DATA LISTING:
/-- After distinct registers are handled, bits `o` to `o + count - 1` of their values are the data and the others are
as before. -/
theorem wordsBit_writtenBank {data : List Byte} {o count : Nat} {is : List Nat} {b : List Word} (ho : o < 16)
    (hlen : o + count ≤ 16 * is.length) (hd : is.Nodup) (hlt : ∀ i ∈ is, i < b.length) (k : Nat) :
    wordsBit (is.map ((writtenBank data o count 0 is b).getD · 0)) k =
      if o ≤ k ∧ k < o + count then bufferBit data (k - o) else wordsBit (is.map (b.getD · 0)) k := by
  by_cases hk : k / 16 < is.length
  · have hi := List.getElem?_eq_getElem hk
    have hp : k % 16 < 16 := Nat.mod_lt k (by decide)
    have hcov : Covers o count (k / 16) (k % 16) ↔ o ≤ k ∧ k < o + count := by
      rw [covers_iff ho hp, Nat.div_add_mod]
    rw [wordsBit_map_getD hi, wordsBit_map_getD hi]
    split
    · next h =>
      rw [writtenBank_covered _ _ _ _ _ _ _ _ _ hp (hlt _ (List.getElem_mem hk)) hi (by rwa [Nat.zero_add, hcov]),
        Nat.zero_add, Nat.div_add_mod]
      intro m hm hmi
      have : k / 16 = m := (List.getElem?_inj hk hd).1 (hi.trans hmi.symm)
      omega
    · next h => exact writtenBank_uncovered _ _ _ _ _ _ _ _ hp (uncovered_of_nodup hd hi (mt hcov.1 h))
  · rw [if_neg (by omega), wordsBit_of_le (by rw [List.length_map]; omega),
      wordsBit_of_le (by rw [List.length_map]; omega)]

/-- A span's registers have room for all requested coils (R103). -/
theorem end_le_span_bits (o count : Nat) : o + count ≤ 16 * totalRegisters o count := by
  unfold totalRegisters
  omega

/-- The values of a request's span after a write to it with distinct entries, bit by bit. -/
theorem wordsBit_spanValues_written {s : State} {start count : Nat} {data : List Byte} (ho : s.operational = true)
    (hc : 1 ≤ count) (hr : start + count ≤ 16 * s.cfg.m) (hd : DistinctSpan s.cfg.ct start count) (k : Nat) :
    wordsBit ((s.written start count data).spanValues start count) k =
      if bitOffset start ≤ k ∧ k < bitOffset start + count then bufferBit data (k - bitOffset start)
      else wordsBit (s.spanValues start count) k := by
  have hlen : bitOffset start + count ≤ 16 * (span s.cfg.ct start count).length := by
    rw [span_length _ _ _ hc hr]
    exact end_le_span_bits _ _
  exact wordsBit_writtenBank (bitOffset_lt start) hlen (hd.nodup_span hc) (fun i hi => State.span_lt ho hi) k

/-! ## The round trip (R138) -/

/-- Bytes before the last are not masked (R109). -/
theorem maskFinal_getElem?_of_lt {count i : Nat} (h : i < packedLength count - 1) (b : List Byte) :
    (maskFinal count b)[i]? = b[i]? := by
  unfold maskFinal
  split
  · rfl
  · rw [List.getElem?_modify_ne _ _ (by omega)]

theorem maskFinal_getElem?_last {count : Nat} (h : count % 8 ≠ 0) (b : List Byte) :
    (maskFinal count b)[packedLength count - 1]? = b[packedLength count - 1]?.map (· &&& finalMask count) := by
  rw [maskFinal, if_neg h, List.getElem?_modify_eq, Option.map_eq_map]

/-- Extracting a request's bits from values that hold its data gives the data with its padding masked. -/
theorem extractBits_eq_maskFinal {o count : Nat} {data : List Byte} {vs : List Word} (ho : o < 16) (hc : 1 ≤ count)
    (hd : data.length = packedLength count) (hv : vs.length = totalRegisters o count)
    (h : ∀ k < count, wordsBit vs (o + k) = bufferBit data k) : extractBits o count vs = maskFinal count data := by
  refine eq_of_bufferBit_eq (by rw [extractBits_length o count ho hc vs hv, maskFinal_length, hd]) fun k => ?_
  have hmask := bufferBit_maskFinal_take count hc data k
  rw [List.take_of_length_le (by rw [maskFinal_length, hd])] at hmask
  rw [hmask, bufferBit_extractBits o count hc vs hv]
  by_cases hk : k < count
  · rw [h k hk]
  · rw [decide_eq_false hk, Bool.false_and, Bool.false_and]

YOUR OBJECTIVE: The expected output is one number: how many lines of the data above hold the string "packedLength".

SOLVED EXERCISE: 3